Замершие под солнцем деревья, с влажной ожившей корой… В тени за домами нерастаявший снег, закрапанный грязью, будто в веснушках… Наш город, взбудораженный, одурманенный первым вешним днем, и краса-горожане — так тяжко ступают по мощеным улицам, словно шагают по пашне… А в деревне в эту пору отощавшая скотина лизала деревья, и робко трусила куда-то бродячая собачонка… Этот март, сумасбродный, будоражащий, — начинались весенние игры, опасные, коварные…
Перед небольшим питейным заведением, прислонившись к дереву, стоял Доменико. Разглядывал прохожих — многих уже знал, — приветствовал: мужчинам дружески протягивал руку, женщинам кланялся, ловко щелкая каблуками. Он был голоден, но сесть за стол один не решался — есть в одиночестве считалось в Краса-городе верхом неприличия.

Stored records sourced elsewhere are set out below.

-- ==== Sys2Proof/Machine/RookDbg.lean ====
section
/-!
DEFINITION. The ROOKDBG page (07 R215, R222–R226): who may write what, the debug lock, and access to the Rook's registers.
-/

namespace Sys2Proof.Machine

/-! ## RDATA (07 R226) -/

def Channel.rselSpace (k : Channel) : Nat := (k.reg pgROOKDBG 0x070).field 9 2
def Channel.rselIndex (k : Channel) : Nat := (k.reg pgROOKDBG 0x070).field 0 9

/-- The selected register, a special one in bits [31:0]. -/
def Channel.rselected (k : Channel) : QWord :=
  match k.rselSpace with
  | 0 => k.rook.get (k.rselIndex % 64)
  | 1 => (k.rook.special (specialOf (k.rselIndex % 4))).setWidth 128
  | _ => (SMap.get? k.rook.file k.rselIndex).getD 0

/-- Word j of the selected register. -/
def Channel.rdata (k : Channel) (j : Nat) : Word := BitVec.ofNat 32 (elemAt 32 k.rselected j)

/-- A word written into a register. -/
def putLane (q : QWord) (j : Nat) (v : Word) : QWord :=
  ofElems 32 ((List.range 4).map fun i => if i = j then v.toNat else elemAt 32 q i)

/-- A special register written through RDATA0: SP and FP whole, of PSW only IE, LINK not at all (07 R203, R226). -/
def Rook.dbgSpecial (r : Rook) (x : Special) (v : Word) : Rook :=
  match x with
  | .sp => { r with sp := v }
  | .fp => { r with fp := v }
  | .psw => r.writePsw v
  | .link => r

/-- RDATAj written while halted; a value for SP that is not 16-byte aligned is reserved (07 R226). -/
def Node.rdataWrite (n : Node) (snd : Sender) (j : Nat) (v : Word) : Node :=
  let k := n.k
  match k.rselSpace with
  | 0 => n.onRook fun r => r.set (k.rselIndex % 64) (putLane k.rselected j v)
  | 1 =>
    let x := specialOf (k.rselIndex % 4)
    if j ≠ 0 then n
    else if x = .sp && v.toNat % 16 ≠ 0 then n.regFault snd pgROOKDBG 0x080 cRSVD
    else n.onRook fun r => r.dbgSpecial x v
  | _ => n.onRook fun r => { r with file := SMap.put 0 r.file k.rselIndex (putLane k.rselected j v) }

/-! ## Writes (07 R215, R222, R223) -/

/-- The registers a debugger alone writes. -/
def isDebugReg (off : Nat) : Bool :=
  off = 0x040 || off = 0x070 || inWords off 0x080 4 || inWords off 0x0A0 4 || inWords off 0x0C0 4

/-- ROOKDBG_CTRL: DBGEN, then RESUME and STEP of a halted Rook or HALT of one that is not. Under the lock a write of HALT,
STEP or DBGEN is refused and RESUME acts. -/
def Node.rookCtrl (n : Node) (snd : Sender) (v : Word) : Node :=
  let halted := n.k.rook.halted
  let fatal := n.k.rook.fatal
  let locked := n.lock
  let n := if locked then
      (if v.field 0 4 &&& 0xD ≠ 0 then n.regFault snd pgROOKDBG 0x040 0x10 else n)
    else n.setField pgROOKDBG 0x040 3 1 (v.field 3 1)
  if fatal || !n.k.running then n
  else if halted then
    (if v.bit 1 then n.rookResume else if v.bit 2 && !locked then n.debugStep else n)
  else if v.bit 0 && !locked then n.haltAsk else n

/-- SPILLBASE: refused while frames are spilled; an accepted value is SPILLPTR too (07 R215). -/
def Node.spillBaseWrite (n : Node) (snd : Sender) (v : Word) : Node :=
  if n.k.rook.spillPtr ≠ n.reg pgROOKDBG 0x058 then n.regFault snd pgROOKDBG 0x058 cSTATE
  else if n.k.rejects pgROOKDBG 0x058 v then n.regFault snd pgROOKDBG 0x058 cRSVD
  else (n.setReg pgROOKDBG 0x058 v).onRook fun r => { r with spillPtr := v }

/-- A register of the ROOKDBG page written. -/
def Node.rookDbgWrite (n : Node) (snd : Sender) (off : Nat) (v : Word) : Node :=
  if isDebugReg off && snd = .rook then n.regFault snd pgROOKDBG off cSENDER
  else if off = 0x040 then n.rookCtrl snd v
  else if isDebugReg off && n.lock then n.regFault snd pgROOKDBG off 0x10
  else if inWords off 0x080 4 then
    (if n.k.rook.halted then n.rdataWrite snd ((off - 0x080) / 4) v else n.regFault snd pgROOKDBG off 0x11)
  else if off = 0x058 then n.spillBaseWrite snd v
  else n.writeFields snd pgROOKDBG off v

/-! ## Reads -/

/-- ROOKDBG_STAT; a spill or a fill is over with the command that makes it (log entry 11). -/
def Rook.stat (r : Rook) : Word :=
  BitVec.ofNat 32 (r.halted.toNat + 2 * r.fatal.toNat + 8 * r.exl.toNat + 16 * r.why)

/-- A register of the ROOKDBG page read. -/
def Node.rookDbgRead (n : Node) (snd : Sender) (off : Nat) : Node × Word :=
  let r := n.k.rook
  if inWords off 0x080 4 then
    (if n.lock then (n, 0)
     else if r.halted then (n, n.k.rdata ((off - 0x080) / 4))
     else (n.regFault snd pgROOKDBG off 0x11, 0))
  else
    match off with
    | 0x040 => (n, if n.lock then 0 else n.k.view pgROOKDBG 0x040)
    | 0x044 => (n, r.stat)
    | 0x048 => (n, if r.halted then r.here else returnWord r.lastPc.toNat r.lastCm)
    | 0x04C => (n, r.psw)
    | 0x060 => (n, r.spillPtr)
    | 0x064 => (n, BitVec.ofNat 32 r.wb)
    | 0x068 => (n, BitVec.ofNat 32 r.resbase)
    | _ => (n, n.k.view pgROOKDBG off)

/-- A block reset of the page: its registers return to Reset, SPILLPTR with SPILLBASE, and a HALT or STEP that waits is gone.
STAT, PC, PSW, WB and RESBASE show the Rook, which is not part of the page and runs on (03 R73, log entry 33). -/
def Channel.rookDbgReset (k : Channel) : Channel :=
  { k.clearPage pgROOKDBG fun _ => false with
    rook := { k.rook with spillPtr := Rook.reset.spillPtr, haltReq := false, step := false } }

/-! ## The commands -/

/-- A write of ROOKDBG_CTRL.HALT. -/
def execHalt (snd : Sender) (c : Ch) (s : State) : Out :=
  .next (s.regCmd snd c pgROOKDBG 0x040 fun n =>
    n.rookDbgWrite snd 0x040 ((n.reg pgROOKDBG 0x040).setField 0 3 1))

/-- A write of ROOKDBG_CTRL.RESUME. -/
def execResume (snd : Sender) (c : Ch) (s : State) : Out :=
  .next (s.regCmd snd c pgROOKDBG 0x040 fun n =>
    n.rookDbgWrite snd 0x040 (if n.lock then 2 else (n.reg pgROOKDBG 0x040).setField 0 3 2))

/-- A write of ROOKDBG_CTRL.STEP. -/
def execDebugStep (snd : Sender) (c : Ch) (s : State) : Out :=
  .next (s.regCmd snd c pgROOKDBG 0x040 fun n =>
    n.rookDbgWrite snd 0x040 ((n.reg pgROOKDBG 0x040).setField 0 3 4))

/-- A read of ROOKDBG_RDATAj, or a write of it. -/
def execRdataAccess (snd : Sender) (c : Ch) (j : Fin 4) (w : Option Word) (s : State) : Out :=
  .next (match w with
    | none => s.regRead snd c pgROOKDBG (0x080 + 4 * j) fun n => n.rookDbgRead snd (0x080 + 4 * j)
    | some v => s.regCmd snd c pgROOKDBG (0x080 + 4 * j) fun n => n.rookDbgWrite snd (0x080 + 4 * j) v)

/-- A write of ROOKDBG_SPILLBASE. -/
def execSpillbaseWrite (snd : Sender) (c : Ch) (v : Word) (s : State) : Out :=
  .next (s.regCmd snd c pgROOKDBG 0x058 fun n => n.rookDbgWrite snd 0x058 v)

end Sys2Proof.Machine
end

— Доменико, Тулио не видел?
— Нет.
— Увидишь, скажи, чтобы шел на площадь. Не забудь.
— Нет. — Доменико проводил человека глазами и отчего-то разволновался, сжал пальцы в кулак, глубоко вдохнул и с силой выдохнул — словно свечу загасил. Башенные часы нежно прозвонили шесть раз.
Подошел Тулио, но Доменико невидяще скользнул по нему взглядом, проследил за прохожим, а когда тот скрылся за углом, вздрогнул; безлюдно было, но все равно в неясной тревоге пристыл глазами к углу улицы, от нестерпимого ожидания озноб пробрал. И она показалась. В длинном белом платье шла. Прямо держала голову и все же с какой-то опаской, чуть улыбалась задумчиво и. казалось, боялась чего-то. Недоуменно смотрел он на девушку, испуганно настороженную в своей гордости, но было в ней, хрупкой, неуловимо гордой, что-то беспомощное, что-то в ней отозвалось в нем болью в груди, и, взволнованный, смятенный, едва не пошел за ней следом, но опомнился — впервые видел ее… нет, нет, видел ее где-то… когда-то… К тому же Тулио тронул его за руку, но он не отрывал глаз от девушки, так явно белевшей на фоне серой стены. Перевел наконец дух…
— Кто такая?
— Эта? Одна тут… здешняя. Антонио не проходил?
— Проходил… Как звать?
— Ее? Анна-Мария. Где видел?
— Кого?
— Антонио. Ничего не передавал?
— Пусть, говорит, придет…
— Куда?
— На площадь… Господи, кто же она?..
— Один был?
— Нет, с кем-то… Не знаешь, где живет?
— Кто? Антонио?
— Да нет, она… — и произнес — Анна… Мария.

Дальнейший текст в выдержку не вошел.